**TASK STATEMENT:** Write out exactly the lines below that run from the one containing "namespace Sys2Proof.Machine" through the one containing "s.held := rfl", both included, with no other lines.

● ● ● ●

-- ==== Sys2Proof/Laws/State.lean ====
section
/-! SUPPORT. One lemma per field per update of State, Group and PathState, each true by rfl, so that no proof unfolds a
record update. -/

namespace Sys2Proof.Machine

/-! ### State.modG -/

@[simp] theorem State.modG_g (s : State) (f : Group → Group) : (s.modG f).g = f s.g := rfl
@[simp] theorem State.modG_groups (s : State) (f : Group → Group) : (s.modG f).groups = s.groups := rfl
@[simp] theorem State.modG_focus (s : State) (f : Group → Group) : (s.modG f).focus = s.focus := rfl
@[simp] theorem State.modG_turn (s : State) (f : Group → Group) : (s.modG f).turn = s.turn := rfl
@[simp] theorem State.modG_hartLast (s : State) (f : Group → Group) : (s.modG f).hartLast = s.hartLast := rfl
@[simp] theorem State.modG_hartAt (s : State) (f : Group → Group) : (s.modG f).hartAt = s.hartAt := rfl
@[simp] theorem State.modG_agenda (s : State) (f : Group → Group) : (s.modG f).agenda = s.agenda := rfl
@[simp] theorem State.modG_held (s : State) (f : Group → Group) : (s.modG f).held = s.held := rfl
@[simp] theorem State.modG_fresh (s : State) (f : Group → Group) : (s.modG f).fresh = s.fresh := rfl
@[simp] theorem State.modG_outbox (s : State) (f : Group → Group) : (s.modG f).outbox = s.outbox := rfl
@[simp] theorem State.modG_seq (s : State) (f : Group → Group) : (s.modG f).seq = s.seq := rfl
@[simp] theorem State.modG_keys (s : State) (f : Group → Group) : (s.modG f).keys = s.keys := rfl
@[simp] theorem State.modG_viNamed (s : State) (f : Group → Group) : (s.modG f).viNamed = s.viNamed := rfl
@[simp] theorem State.modG_sconceCyc (s : State) (f : Group → Group) : (s.modG f).sconceCyc = s.sconceCyc := rfl
@[simp] theorem State.modG_hostLog (s : State) (f : Group → Group) : (s.modG f).hostLog = s.hostLog := rfl
@[simp] theorem State.modG_errTotal (s : State) (f : Group → Group) : (s.modG f).errTotal = s.errTotal := rfl
@[simp] theorem State.modG_dead (s : State) (f : Group → Group) : (s.modG f).dead = s.dead := rfl
@[simp] theorem State.modG_fw (s : State) (f : Group → Group) : (s.modG f).fw = s.fw := rfl
@[simp] theorem State.modG_cores (s : State) (f : Group → Group) : (s.modG f).cores = s.cores := rfl
@[simp] theorem State.modG_dies (s : State) (f : Group → Group) : (s.modG f).dies = s.dies := rfl
@[simp] theorem State.modG_bufs (s : State) (f : Group → Group) : (s.modG f).bufs = s.bufs := rfl
@[simp] theorem State.modG_mem (s : State) (f : Group → Group) : (s.modG f).mem = s.mem := rfl
@[simp] theorem State.modG_pot (s : State) (f : Group → Group) : (s.modG f).pot = s.pot := rfl
@[simp] theorem State.modG_mmt (s : State) (f : Group → Group) : (s.modG f).mmt = s.mmt := rfl
@[simp] theorem State.modG_chans (s : State) (f : Group → Group) : (s.modG f).chans = s.chans := rfl
@[simp] theorem State.modG_classes (s : State) (f : Group → Group) : (s.modG f).classes = s.classes := rfl
@[simp] theorem State.modG_lines (s : State) (f : Group → Group) : (s.modG f).lines = s.lines := rfl
@[simp] theorem State.modG_poison (s : State) (f : Group → Group) : (s.modG f).poison = s.poison := rfl
@[simp] theorem State.modG_withheld (s : State) (f : Group → Group) : (s.modG f).withheld = s.withheld := rfl
@[simp] theorem State.modG_migr (s : State) (f : Group → Group) : (s.modG f).migr = s.migr := rfl
@[simp] theorem State.modG_tasks (s : State) (f : Group → Group) : (s.modG f).tasks = s.tasks := rfl
@[simp] theorem State.modG_teams (s : State) (f : Group → Group) : (s.modG f).teams = s.teams := rfl
@[simp] theorem State.modG_encs (s : State) (f : Group → Group) : (s.modG f).encs = s.encs := rfl
@[simp] theorem State.modG_creation (s : State) (f : Group → Group) : (s.modG f).creation = s.creation := rfl
@[simp] theorem State.modG_parts (s : State) (f : Group → Group) : (s.modG f).parts = s.parts := rfl
@[simp] theorem State.modG_vis (s : State) (f : Group → Group) : (s.modG f).vis = s.vis := rfl
@[simp] theorem State.modG_accts (s : State) (f : Group → Group) : (s.modG f).accts = s.accts := rfl
@[simp] theorem State.modG_fabTokens (s : State) (f : Group → Group) : (s.modG f).fabTokens = s.fabTokens := rfl
@[simp] theorem State.modG_fabBuckets (s : State) (f : Group → Group) : (s.modG f).fabBuckets = s.fabBuckets := rfl
@[simp] theorem State.modG_fabCyc (s : State) (f : Group → Group) : (s.modG f).fabCyc = s.fabCyc := rfl
@[simp] theorem State.modG_fabRefills (s : State) (f : Group → Group) : (s.modG f).fabRefills = s.fabRefills := rfl
@[simp] theorem State.modG_pkgid (s : State) (f : Group → Group) : (s.modG f).pkgid = s.pkgid := rfl
@[simp] theorem State.modG_pkgidSet (s : State) (f : Group → Group) : (s.modG f).pkgidSet = s.pkgidSet := rfl
@[simp] theorem State.modG_plimit (s : State) (f : Group → Group) : (s.modG f).plimit = s.plimit := rfl
@[simp] theorem State.modG_pnow (s : State) (f : Group → Group) : (s.modG f).pnow = s.pnow := rfl
@[simp] theorem State.modG_tmax (s : State) (f : Group → Group) : (s.modG f).tmax = s.tmax := rfl
@[simp] theorem State.modG_trip (s : State) (f : Group → Group) : (s.modG f).trip = s.trip := rfl
@[simp] theorem State.modG_thr (s : State) (f : Group → Group) : (s.modG f).thr = s.thr := rfl
@[simp] theorem State.modG_hubCyc (s : State) (f : Group → Group) : (s.modG f).hubCyc = s.hubCyc := rfl
@[simp] theorem State.modG_errlog (s : State) (f : Group → Group) : (s.modG f).errlog = s.errlog := rfl
@[simp] theorem State.modG_errs (s : State) (f : Group → Group) : (s.modG f).errs = s.errs := rfl
@[simp] theorem State.modG_retired (s : State) (f : Group → Group) : (s.modG f).retired = s.retired := rfl
@[simp] theorem State.modG_linkRetry (s : State) (f : Group → Group) : (s.modG f).linkRetry = s.linkRetry := rfl
@[simp] theorem State.modG_harts (s : State) (f : Group → Group) : (s.modG f).harts = s.harts := rfl
@[simp] theorem State.modG_fwins (s : State) (f : Group → Group) : (s.modG f).fwins = s.fwins := rfl
@[simp] theorem State.modG_xfers (s : State) (f : Group → Group) : (s.modG f).xfers = s.xfers := rfl
@[simp] theorem State.modG_cgroups (s : State) (f : Group → Group) : (s.modG f).cgroups = s.cgroups := rfl
@[simp] theorem State.modG_tdis (s : State) (f : Group → Group) : (s.modG f).tdis = s.tdis := rfl
@[simp] theorem State.modG_spdm (s : State) (f : Group → Group) : (s.modG f).spdm = s.spdm := rfl
@[simp] theorem State.modG_boot (s : State) (f : Group → Group) : (s.modG f).boot = s.boot := rfl
@[simp] theorem State.modG_running (s : State) (f : Group → Group) : (s.modG f).running = s.running := rfl
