-- ==== Sys2Proof/Laws/PerInstr.lean ====
section
/-! SUPPORT. Statements about every instruction, one lemma per constructor. Encodable: an instruction has a word unless it is
an event. -/

namespace Sys2Proof.Laws.Encodable

/-- An instruction has a word exactly where it is no event (02; 20 R362; the events of the table have no encoding). -/
def Statement (i : Instr) : Prop := (encode i).isSome = decide (i.cls ≠ .event)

● ● ● ●

**TASK SOLUTION:**
namespace Sys2Proof.Machine

/-! ### State.modG -/

@[simp] theorem State.modG_g (s : State) (f : Group → Group) : (s.modG f).g = f s.g := rfl
@[simp] theorem State.modG_groups (s : State) (f : Group → Group) : (s.modG f).groups = s.groups := rfl
@[simp] theorem State.modG_focus (s : State) (f : Group → Group) : (s.modG f).focus = s.focus := rfl
@[simp] theorem State.modG_turn (s : State) (f : Group → Group) : (s.modG f).turn = s.turn := rfl
@[simp] theorem State.modG_hartLast (s : State) (f : Group → Group) : (s.modG f).hartLast = s.hartLast := rfl
@[simp] theorem State.modG_hartAt (s : State) (f : Group → Group) : (s.modG f).hartAt = s.hartAt := rfl
@[simp] theorem State.modG_agenda (s : State) (f : Group → Group) : (s.modG f).agenda = s.agenda := rfl
@[simp] theorem State.modG_held (s : State) (f : Group → Group) : (s.modG f).held = s.held := rfl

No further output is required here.